Relationship jokes
Yo mama so stupid that she farted on yo face for no reason.
More about Quinn: He loves Robin. He loves his tight ass. He licks up all his shit after Taco Bell.
I was happy to find I could get a passing grade in all my subjects if I had sex with my teacher, until I remembered I'm home schooled.
Why was my mate in "Mission: Impossible?" Because he couldn't find his dad.
Who is more loyal: a dog or a wife?
Well, lock them both in your trunk for two hours and drive around and see which one is happy to see you.
I want coffee like my men.
Dark.
You mom.
Sam and Amya like anal sex with each other.
I hate it when ever I bring a girl over, my parents don't care, but when I bring one of my friends that's a boy, they're like, "Keep the door open," and I'm gay.
What did Ron put in his diary?
I "Her-mio-ne" after I banged her last night.
Why did the bee get married?
Because she found her honey.
What's the difference between a screw and a hooker? You can't unscrew the hooker.
Jack and Jill went up the hill 'cause Jack took a Viagra.
Jill was drunk, fell to her knee, Jack had his chance, did Jill till 3.
I remember when I was at a funeral at the age of 6. I was with my grandma and asked, "Grandma, Grandma, why is that man in a box?"
And she says, "He's in a better place now." I look at her confused and ask, "What kind of box did he live in before?! How is this box better than the last one?! It's just a box!"

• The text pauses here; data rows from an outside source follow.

/-- R64, R202: an illegal word, in exactly the two ways the rule lists, executes as raise Err(ILL) in every state, and no other word
is illegal. The flag is bit 4 of what RDST then answers. -/
def Obligations.IllegalWordRaisesIll : Prop :=
  ∀ (s : State) (w : Word) (rest : List PortEvent), s.inputs = .command w :: rest →
    (((0x02 ≤ w.toNat / 256 ∧ w.toNat / 256 ≤ 0x0F) ∨ (0x15 ≤ w.toNat / 256 ∧ w.toNat / 256 ≤ 0x1F) ∨
        (0x23 ≤ w.toNat / 256 ∧ w.toNat / 256 ≤ 0x2F) ∨ (0x38 ≤ w.toNat / 256 ∧ w.toNat / 256 ≤ 0xFF) ∨
        (w.toNat / 256 ∈ [0x00, 0x01, 0x10, 0x13, 0x14, 0x20, 0x22, 0x30, 0x31, 0x32, 0x33, 0x34, 0x35, 0x36, 0x37] ∧
          w.toNat % 256 ≠ 0)) →
      step s = .next { s with inputs := rest, eIll := true, responses := s.responses ++ [0x0F01] } ∧
      ∃ (u : State) (r : Word),
        exec .rdst { s with inputs := rest, eIll := true, responses := s.responses ++ [0x0F01] } = .next u ∧
        u.responses = s.responses ++ [0x0F01, r] ∧ r.getLsbD 4 = true) ∧
    (¬ ((0x02 ≤ w.toNat / 256 ∧ w.toNat / 256 ≤ 0x0F) ∨ (0x15 ≤ w.toNat / 256 ∧ w.toNat / 256 ≤ 0x1F) ∨
        (0x23 ≤ w.toNat / 256 ∧ w.toNat / 256 ≤ 0x2F) ∨ (0x38 ≤ w.toNat / 256 ∧ w.toNat / 256 ≤ 0xFF) ∨
        (w.toNat / 256 ∈ [0x00, 0x01, 0x10, 0x13, 0x14, 0x20, 0x22, 0x30, 0x31, 0x32, 0x33, 0x34, 0x35, 0x36, 0x37] ∧
          w.toNat % 256 ≠ 0)) →
      ∃ i, decode w = .ok i ∧ step s = exec i { s with inputs := rest })

/-- R203: a legal command that requires another MODE is refused: E_SEQ, the word 0x0F02, nothing else; and no other command raises
it. The flag is bit 5 of what RDST then answers. -/
def Obligations.CommandInTheWrongModeRaisesSeq : Prop :=
  ∀ (i : Instr) (s : State),
    ((((∃ d, i = .gbyte d ∨ i = .gexc d) ∨ i = .gcrl) ∧ s.mode ≠ .gen) ∨ (i = .gcrh ∧ s.mode ≠ .gent) ∨
        (((∃ d, i = .vbyte d) ∨ i = .vend) ∧ s.mode ≠ .chk) →
      exec i s = .next { s with eSeq := true, responses := s.responses ++ [0x0F02] } ∧
      ∃ (u : State) (r : Word),
        exec .rdst { s with eSeq := true, responses := s.responses ++ [0x0F02] } = .next u ∧
        u.responses = s.responses ++ [0x0F02, r] ∧ r.getLsbD 5 = true) ∧
    (¬ ((((∃ d, i = .gbyte d ∨ i = .gexc d) ∨ i = .gcrl) ∧ s.mode ≠ .gen) ∨ (i = .gcrh ∧ s.mode ≠ .gent) ∨
        (((∃ d, i = .vbyte d) ∨ i = .vend) ∧ s.mode ≠ .chk)) →
      ∃ (t : State) (r : Word), exec i s = .next t ∧ t.eSeq = s.eSeq ∧ t.responses = s.responses ++ [r] ∧ hi r ≠ 0x0F)

/-- R110: decode first (ILL, whatever the MODE), then the mode check (SEQ), then execution; exactly one of the three endings, told
apart by the response; a refused command changes only its sticky flag. -/
def Obligations.StepEndsInExactlyOneOfThreeWays : Prop :=
  ∀ (s : State) (w : Word) (rest : List PortEvent), s.inputs = .command w :: rest →
    ∃ (t : State) (r : Word), step s = .next t ∧ t.responses = s.responses ++ [r] ∧ t.inputs = rest ∧
      ((∀ i, decode w ≠ .ok i) →
        r = 0x0F01 ∧ t = { s with inputs := rest, eIll := true, responses := s.responses ++ [r] }) ∧
      (∀ i m, decode w = .ok i → requiredMode i = some m → s.mode ≠ m →
        r = 0x0F02 ∧ t = { s with inputs := rest, eSeq := true, responses := s.responses ++ [r] }) ∧
      (∀ i, decode w = .ok i → requiredMode i = none ∨ requiredMode i = some s.mode →
        hi r ≠ 0x0F ∧ t.eIll = s.eIll ∧ t.eSeq = s.eSeq ∧ exec i { s with inputs := rest } = .next t)

/-- R61: every step that takes a command word puts out exactly one response word, of one of the six kinds, with a data byte that
kind can have (R66, R67); which commands a kind can answer; and an ERR says that the command was refused. -/
def Obligations.OneLegalResponsePerCommandWord : Prop :=
  ∀ (s : State) (w : Word) (rest : List PortEvent), s.inputs = .command w :: rest →
    ∃ (t : State) (r : Word), step s = .next t ∧ t.responses = s.responses ++ [r] ∧
      ((hi r = 0x00 ∧ lo r = 0x00) ∨ hi r = 0x01 ∨ hi r = 0x02 ∨ (hi r = 0x03 ∧ lo r ∈ [0x01, 0x02, 0x03, 0x04, 0x05]) ∨
        hi r = 0x04 ∨ (hi r = 0x0F ∧ lo r ∈ [0x01, 0x02])) ∧
      (hi r = 0x00 → decode w ∈ [.ok .nop, .ok .clr, .ok .gbeg, .ok .vbeg] ∨ ∃ d, decode w = .ok (.vbyte d)) ∧
      (hi r = 0x01 → decode w ∈ [.ok .gcrl, .ok .gcrh] ∨ ∃ d, decode w = .ok (.gbyte d) ∨ decode w = .ok (.gexc d)) ∧
      (hi r = 0x02 → ∃ d, decode w = .ok (.vbyte d)) ∧
      (hi r = 0x03 → decode w = .ok .vend) ∧
      (hi r = 0x04 → ∃ i, decode w = .ok i ∧ isRead i = true) ∧
      (hi r = 0x0F → t = { s with inputs := rest, eIll := t.eIll, eSeq := t.eSeq, responses := s.responses ++ [r] })

/-- The totality the spec derives in 60_exceptions.md section 8: nothing wedges the block, whatever its state, MYADDR and inputs
are, and from every state one CLR gives the reset state but for the sticky flags. -/
def Obligations.NoInputStopsTheBlock : Prop :=
  ∀ s : State, NeverStops s ∧
    ∃ t, runCommands [.clr] s = .next t ∧
      t = { State.reset with eIll := s.eIll, eSeq := s.eSeq, myAddr := s.myAddr, responses := s.responses ++ [0x0000] }

/-- R113: MODE after every command in every mode, after a reset and after an illegal word; which commands are refused in which mode;
and the begin commands and CLR answer ACK in every mode, also when they abandon a frame. -/
def Obligations.ModeMachineTransitions : Prop :=
  (∀ (i : Instr) (s : State), ∃ (t : State) (r : Word),
    exec i s = .next t ∧ t.mode = modeAfter i s.mode ∧ t.responses = s.responses ++ [r] ∧
    (hi r = 0x0F ↔ ∃ m, requiredMode i = some m ∧ s.mode ≠ m) ∧ (i = .gbeg ∨ i = .vbeg ∨ i = .clr → r = 0x0000)) ∧
  (∀ (s t : State) (rest : List PortEvent), s.inputs = .reset :: rest → step s = .next t → t.mode = .idle) ∧
  (∀ (s t : State) (w : Word) (rest : List PortEvent), s.inputs = .command w :: rest → (∀ i, decode w ≠ .ok i) →
    step s = .next t → t.mode = s.mode)

/-- R48, R235: a run of presented commands is the left fold of their meanings, and the k-th response belongs to the k-th command. -/
def Obligations.RunIsTheFoldOfItsCommands : Prop :=
  ∀ (xs ys : List Instr) (i : Instr) (s : State),
    runCommands (xs ++ i :: ys) s = foldExec (xs ++ i :: ys) (present [] s) ∧
    ∃ (t u v : State) (rx ry : List Word) (r : Word),
      runCommands xs s = .next t ∧ exec i t = .next u ∧ runCommands (xs ++ i :: ys) s = .next v ∧
      t.responses = s.responses ++ rx ∧ rx.length = xs.length ∧ u.responses = t.responses ++ [r] ∧
      v.responses = s.responses ++ rx ++ r :: ry ∧ ry.length = ys.length

/-! ## Reset -/

/-- R27: the value of every piece of state after reset, and what the eight read commands then read. -/
def Obligations.ResetStateValues : Prop :=
  State.reset.crc = 0xFFFF ∧ State.reset.h0 = 0x00 ∧ State.reset.h1 = 0x00 ∧ State.reset.cnt = 0 ∧ State.reset.mode = .idle ∧
  State.reset.addr = 0x00 ∧ State.reset.fcb = 0x00 ∧ State.reset.b2 = 0x00 ∧ State.reset.ftype = .none ∧ State.reset.plen = 0 ∧
  State.reset.fShort = false ∧ State.reset.fLong = false ∧ State.reset.fCrc = false ∧ State.reset.fAddr = false ∧
  State.reset.eIll = false ∧ State.reset.eSeq = false ∧
  (∃ t, runCommands [.rdst, .rdaddr, .rdfc, .rdexc, .rdtyp, .rdlen, .rdcrl, .rdcrh] State.reset = .next t ∧
    t.responses = [0x0400, 0x0400, 0x0400, 0x0400, 0x0400, 0x0400, 0x04FF, 0x04FF])

/-- R230: a reset pulse, in any state, restores every register whatever it held and gives no response word; MYADDR is not touched;
and reset is the only event that clears a sticky flag. -/
def Obligations.ResetPulseRestoresEveryRegister : Prop :=
  (∀ (s : State) (rest : List PortEvent), s.inputs = .reset :: rest →
    step s = .next
      { crc := 0xFFFF, h0 := 0x00, h1 := 0x00, cnt := 0, mode := .idle, addr := 0x00, fcb := 0x00, b2 := 0x00, ftype := .none,
        plen := 0, fShort := false, fLong := false, fCrc := false, fAddr := false, eIll := false, eSeq := false,
        myAddr := s.myAddr, inputs := rest, responses := s.responses }) ∧
  (∀ s t : State, step s = .next t → ((s.eIll = true ∧ t.eIll = false) ∨ (s.eSeq = true ∧ t.eSeq = false)) →
    ∃ rest, s.inputs = .reset :: rest)

/-- R23: MYADDR cannot change while the block runs, and reset does not touch it. -/
def Obligations.StationAddressNeverChanges : Prop :=
  ∀ (n : Nat) (s t : State), Host.Core.run Sys2Proof.core n s = .next t → t.myAddr = s.myAddr

/-! ## The commands -/

/-- R111: NOP responds ACK and changes nothing. -/
def Obligations.NopChangesNothing : Prop :=
  ∀ s : State, exec .nop s = .next { s with responses := s.responses ++ [0x0000] }

/-- R112: CLR returns every register but the two sticky flags to its reset value, in every mode. -/
def Obligations.ClrClearsAllButStickyFlags : Prop :=
  ∀ s : State, exec .clr s = .next
    { s with
      crc := 0xFFFF, h0 := 0x00, h1 := 0x00, cnt := 0, mode := .idle, addr := 0x00, fcb := 0x00, b2 := 0x00, ftype := .none, plen := 0,
      fShort := false, fLong := false, fCrc := false, fAddr := false, responses := s.responses ++ [0x0000] }

/-- R120: GBEG sets CRC to 0xFFFF and MODE to GEN in every mode, responds ACK, and writes nothing else. -/
def Obligations.GbegStartsAFrame : Prop :=
  ∀ s : State, exec .gbeg s = .next { s with crc := 0xFFFF, mode := .gen, responses := s.responses ++ [0x0000] }

/-- R121: GBYTE d in GEN absorbs d and responds WIRE(d); in any other mode it is refused. -/
def Obligations.GbyteAbsorbsAndEchoes : Prop :=
  ∀ (d : Byte) (s : State),
    (s.mode = .gen → exec (.gbyte d) s = .next { s with crc := crcUpd s.crc d, responses := s.responses ++ [0x01#8 ++ d] }) ∧
    (s.mode ≠ .gen → exec (.gbyte d) s = .next { s with eSeq := true, responses := s.responses ++ [0x0F02] })

/-- R122: GEXC d in GEN absorbs d with bit 7 forced to 1 and responds WIRE of it; in any other mode it is refused; where d has bit 7
set already it is GBYTE d. -/
def Obligations.GexcMarksAbsorbsAndEchoes : Prop :=
  ∀ (d : Byte) (s : State),
    (s.mode = .gen → exec (.gexc d) s =
      .next { s with crc := crcUpd s.crc (d ||| 0x80), responses := s.responses ++ [0x01#8 ++ (d ||| 0x80)] }) ∧
    (s.mode ≠ .gen → exec (.gexc d) s = .next { s with eSeq := true, responses := s.responses ++ [0x0F02] }) ∧
    (d.getLsbD 7 = true → exec (.gexc d) s = exec (.gbyte d) s)

/-- R123: GCRL in GEN puts out the CRC's low byte and sets MODE to GENT; in any other mode it is refused. -/
def Obligations.GcrlPutsOutTheLowByte : Prop :=
  ∀ s : State,
    (s.mode = .gen → exec .gcrl s =
      .next { s with mode := .gent, responses := s.responses ++ [0x01#8 ++ s.crc.extractLsb' 0 8] }) ∧
    (s.mode ≠ .gen → exec .gcrl s = .next { s with eSeq := true, responses := s.responses ++ [0x0F02] })

/-- R124: GCRH in GENT puts out the CRC's high byte and sets MODE to IDLE; in any other mode it is refused. -/
def Obligations.GcrhPutsOutTheHighByte : Prop :=
  ∀ s : State,
    (s.mode = .gent → exec .gcrh s =
      .next { s with mode := .idle, responses := s.responses ++ [0x01#8 ++ s.crc.extractLsb' 8 8] }) ∧
    (s.mode ≠ .gent → exec .gcrh s = .next { s with eSeq := true, responses := s.responses ++ [0x0F02] })

/-- R140: VBEG clears what CLR clears and sets MODE to CHK, in every mode; the sticky flags are untouched. What a frame before it
left in the block makes no difference after it, the sticky flags apart. -/
def Obligations.VbegClearsAndStartsChecking : Prop :=
  (∀ s u : State, s.myAddr = u.myAddr → s.inputs = u.inputs → ∃ t, exec .vbeg s = .next t ∧
    exec .vbeg u = .next { t with eIll := u.eIll, eSeq := u.eSeq, responses := u.responses ++ [0x0000] }) ∧
  ∀ s : State, exec .vbeg s = .next
    { s with
      crc := 0xFFFF, h0 := 0x00, h1 := 0x00, cnt := 0, mode := .chk, addr := 0x00, fcb := 0x00, b2 := 0x00, ftype := .none, plen := 0,
      fShort := false, fLong := false, fCrc := false, fAddr := false, responses := s.responses ++ [0x0000] }

/-- R141: VBYTE d in CHK, with k the old CNT: absorbs the old H1 if k >= 2, captures d as byte 0, 1 or 2, shifts the delay line,
counts up to 257, and hands out the old H1 if k >= 4; in any other mode it is refused. -/
def Obligations.VbyteTakesOneByte : Prop :=
  ∀ (d : Byte) (s : State),
    (s.mode = .chk → exec (.vbyte d) s = .next
      { s with
        crc := if s.cnt.toNat ≥ 2 then crcUpd s.crc s.h1 else s.crc
        addr := if s.cnt = 0 then d else s.addr
        fcb := if s.cnt = 1 then d else s.fcb
        b2 := if s.cnt = 2 then d else s.b2
        h1 := s.h0
        h0 := d
        cnt := BitVec.ofNat 9 (min (s.cnt.toNat + 1) 257)
        responses := s.responses ++ [if s.cnt.toNat ≥ 4 then 0x02#8 ++ s.h1 else 0x0000] }) ∧
    (s.mode ≠ .chk → exec (.vbyte d) s = .next { s with eSeq := true, responses := s.responses ++ [0x0F02] })

/-- R142, R143: VEND in CHK writes the four flags by their formulas, FTYPE, PLEN, MODE = IDLE and responds the first flag set in the
order SHORT, LONG, BADCRC, NOTME, else OK; in any other mode it is refused. -/
def Obligations.VendJudgesTheFrame : Prop :=
  ∀ s : State,
    (s.mode = .chk →
      ∀ (fs fl fc fa : Bool),
        (fs = true ↔ s.cnt.toNat < 4) →
        (fl = true ↔ s.cnt.toNat > 256) →
        (fc = true ↔ s.cnt.toNat < 2 ∨ s.crc ≠ ((s.h0.setWidth 16 <<< 8) ||| s.h1.setWidth 16)) →
        (fa = true ↔ s.cnt.toNat < 1 ∨ s.addr ≠ s.myAddr ∨ s.addr = 0x00) →
        exec .vend s = .next
          { s with
            fShort := fs, fLong := fl, fCrc := fc, fAddr := fa
            ftype := if fs = true ∨ fl = true ∨ fc = true ∨ fa = true then .none
              else if s.fcb.getLsbD 7 = true then .exception else .request
            plen := if 4 ≤ s.cnt.toNat ∧ s.cnt.toNat ≤ 256 then BitVec.ofNat 8 (s.cnt.toNat - 4) else 0
            mode := .idle
            responses := s.responses ++
              [if fs then 0x0302 else if fl then 0x0303 else if fc then 0x0304 else if fa then 0x0305 else 0x0301] }) ∧
    (s.mode ≠ .chk → exec .vend s = .next { s with eSeq := true, responses := s.responses ++ [0x0F02] })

And to this day I am still not allowed to go to funerals.
My grandfather tells me I'm too reliant on technology. I called him a hypocrite and unplugged his life support.
Sister: (moaning) Go get Mom, she'd love this!
Me: But Billy's with her right now.
Billy: UGHHHH...MMMMM
Dad: Hurry up Billy, I want to see you for a moment.
Q: What did the skeleton say when he proposed to his girlfriend?
A: Will you marrow me?
Roses are red, Violets are blue, You a dumb a** b*tch, We all know it's true.
Like if you wanna have sex.
What did the man say to the woman? "Make me a sandwich."